This notation can be confusing since in the literature we often use \(q_\ell\) to denote the left state and \(q_r\) to denote the right state in specifying Riemann data.

The Riemann solver rp1 also has input parameters auxl and auxr that contain values of the auxiliary variables if these are being used (see Specifying spatially-varying data using setaux). Normally auxl(:,i) = auxr(:,i) = aux(:,i) when the Riemann solver is called from the classic Clawpack routines.

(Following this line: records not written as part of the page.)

/-- The frame of a debug command of Drover `n`: its control registers and what is hidden of it. -/
abbrev DebugOnly (n : Fin 12) (u t : State) : Prop :=
  OnlyRegs [R.DRV_STAT, R.DRV_n_CTL n, R.DRV_n_STAT n] { u with drovers := t.drovers } t ∧
    ∀ k : Fin 12, k ≠ n → t.drovers[k] = u.drovers[k]

/-- A debug command is refused: BADCMD, or DBGLOCK by lifecycle, and the Drover goes on as it was. -/
abbrev Refused (f : Field) (n : Fin 12) (u t : State) : Prop :=
  t.get f = 1 ∧ OnlyRegs [R.DRV_STAT, R.DRV_n_CTL n] u t

/-- Drover `n` has entered a vector from its PC (R214). -/
abbrev Entered (n : Fin 12) (entry addr : Nat) (u t : State) : Prop :=
  t.drovers[n] = { u.drovers[n] with
    spc := pcOf n u, sest := estOf n u, savedLatch := u.drovers[n].latch, savedStage := u.drovers[n].stage,
    savedIe := u.drovers[n].ie, ie := false, entry := entry, waitMask := 0 } ∧
  (∀ k : Fin 12, k ≠ n → t.drovers[k] = u.drovers[k]) ∧ pcOf n t = addr ∧ t.get (F.DRV_n_STAT_INH n) = 1 ∧
  t.get (F.DRV_n_STAT_STATE n) = 1 ∧ OnlyRegs [R.DRV_n_PC n, R.DRV_n_STAT n] { u with drovers := t.drovers } t

end Sys2Proof.Claims

/-- DRV_HALT, DRV_RESUME, DRV_STEP and BREAKPOINT_HALT (R222, R223): HALT stops a Drover that runs or waits, RESUME lets a
HALTED one run on at its PC, STEP issues one bundle of the active bank and halts again, and with BRKEN a Drover halts before
the bundle at BRK.ADDR. TRAPPED and HELD Drovers accept none of the three (BADCMD), nor does a Drover that is not HALTED
accept the last two; in lifecycle LOCKED and RETIRED all three are refused (DBGLOCK). -/
def Sys2Proof.Claims.DebugCommandsObeyTheState : Prop :=
  (∀ (n : Fin 12) (who : Writer), Runs (.drvHalt · who n)
    (fun u => Served (R.DRV_n_CTL n) u ∧ Still n u ∧ u.fuses.life < 2 ∧ 1 ≤ u.get (F.DRV_n_STAT_STATE n) ∧
      u.get (F.DRV_n_STAT_STATE n) ≤ 3)
    (fun u t => t.get (F.DRV_n_STAT_STATE n) = 3 ∧ t.drovers[n] = { u.drovers[n] with waitMask := 0 } ∧ DebugOnly n u t)) ∧
  (∀ (n : Fin 12) (who : Writer), Runs (.drvResume · who n)
    (fun u => Served (R.DRV_n_CTL n) u ∧ Still n u ∧ u.fuses.life < 2 ∧ u.get (F.DRV_n_STAT_STATE n) = 3)
    (fun u t => t.get (F.DRV_n_STAT_STATE n) = 1 ∧ t.drovers[n] = u.drovers[n] ∧ DebugOnly n u t)) ∧
  (∀ (n : Fin 12) (who : Writer) (x z : BitVec 19) (v a : Nat), Runs (.drvStep · who n)
    (fun u => Served (R.DRV_n_CTL n) u ∧ Still n u ∧ u.fuses.life < 2 ∧ u.get (F.DRV_n_STAT_STATE n) = 3 ∧
      (u.drovers[n].ie = false ∨ u.on (F.DRV_n_STAT_INH n) = true ∨ u.get (F.DRV_n_EVPEND_PEND n) &&& u.drovers[n].even = 0) ∧
      sget (fun _ => 0) (if u.get (F.DRV_n_STAT_BANK n) = 0 then u.drovers[n].bank0 else u.drovers[n].bank1) (pcOf n u)
        = sylWord true 0 0 x hash0 z ∧
      pcOf n u < 8191 ∧ acting n u = false ∧ Reads n x 1 v u ∧ Names n z 1 a u)
    (fun u t =>
      let m := passTo n [x, z] (pcOf n u + 1) (stored n a [BitVec.ofNat 8 v] u)
      t.drovers = m.drovers ∧ t.ser = m.ser ∧ t.get (F.DRV_n_STAT_STATE n) = 3 ∧ pcOf n t = pcOf n u + 1 ∧
      OnlyRegs [R.DRV_n_CTL n, R.DRV_n_STAT n, R.DRV_n_PC n] { u with drovers := t.drovers, ser := t.ser } t)) ∧
  (∀ (n : Fin 12) (who : Writer), Runs (.drvHalt · who n)
    (fun u => Served (R.DRV_n_CTL n) u ∧ Still n u ∧ u.fuses.life < 2 ∧
      (u.get (F.DRV_n_STAT_STATE n) = 0 ∨ u.get (F.DRV_n_STAT_STATE n) = 4))
    (fun u t => Refused F.DRV_STAT_BADCMD n u t)) ∧
  (∀ (n : Fin 12) (who : Writer), ∀ row ∈ [Instr.drvResume, Instr.drvStep], Runs (row · who n)
    (fun u => Served (R.DRV_n_CTL n) u ∧ Still n u ∧ u.fuses.life < 2 ∧ u.get (F.DRV_n_STAT_STATE n) ≠ 3)
    (fun u t => Refused F.DRV_STAT_BADCMD n u t)) ∧
  (∀ (n : Fin 12) (who : Writer), ∀ row ∈ [Instr.drvHalt, Instr.drvResume, Instr.drvStep], Runs (row · who n)
    (fun u => Served (R.DRV_n_CTL n) u ∧ Still n u ∧ 2 ≤ u.fuses.life)
    (fun u t => Refused F.DRV_STAT_DBGLOCK n u t)) ∧
  ∀ n : Fin 12, Runs (.breakpointHalt · n)
    (fun u => u.get (F.DRV_n_STAT_STATE n) = 1 ∧ u.on (F.DRV_n_CTL_BRKEN n) = true ∧ u.get (F.DRV_n_BRK_ADDR n) = pcOf n u)
    (fun u t => t = u.put (F.DRV_n_STAT_STATE n) 3)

The routine rp1 must solve the Riemann problem for each value of i, and return the following (for i=1-num_ghost to mx+num_ghost):

  • amdq(1:meqn,i) = the vector \({\cal A}^-\Delta Q_{i-1/2}\),

  • apdq(1:meqn,i) = the vector \({\cal A}^+\Delta Q_{i-1/2}\),

  • wave(1:meqn,i,p) = the vector \({\cal W}^p_{i-1/2}\),

  • s(i,p) = the wave speed \(s^p_{i-1/2}\) for each wave.

This uses the notation of Wave-propagation algorithms and [LeVeque-FVMHP].

Here are some examples of one-dimensional Riemann solvers that may be helpful as a starting point for development of new solvers:

Pointwise Riemann solvers

Most of the solvers available are written (as described above) in vectorized form, meaning that there is a loop over a 1-dimensional slice of the grid inside the Riemann solver itself. This used to be necessary in order to get good performance, but tests with modern compilers suggest that it is no longer so. Clawpack 5.x (both the Fortran codes and PyClaw) also supports the use of pointwise Riemann solvers, in which the solver routine solves a single Riemann problem and does not loop over the grid. This allows the solver to be written in a more natural way, with q_l and q_r referring to the left and right states in the Riemann problem.

In a pointwise Riemann solver, the solver routine should be named by appending _ptwise to the usual name; i.e. rp1_ptwise in 1D, or rpn2_ptwise and rpt2_ptwise in higher dimensions. When compiling the solver, it is necessary to link in the appropriate “harness”:

  • $CLAW/Riemann/src/rp1_ptwise.f90 in 1D;

  • $CLAW/Riemann/src/rpn2_ptwise.f90 and $CLAW/Riemann/src/rpt2_ptwise.f90 in 2D.

No harness has been written yet for 3D pointwise solvers.

The calling sequence for a 1D pointwise solver is:

subroutine rp1_ptwise(num_eqn, num_aux, num_waves, q_l, q_r, aux_l, aux_r, wave, s, amdq, apdq)

! Input Arguments
integer, intent(in) :: num_eqn, num_aux, num_waves
real(kind=8), intent(in out) :: q_l(num_eqn), q_r(num_eqn)
real(kind=8), intent(in out) :: aux_l(num_aux), aux_r(num_aux)

! Output arguments
real(kind=8), intent(in out) :: wave(num_eqn, num_waves)
real(kind=8), intent(in out) :: s(num_waves)
real(kind=8), intent(in out) :: apdq(num_eqn), amdq(num_eqn)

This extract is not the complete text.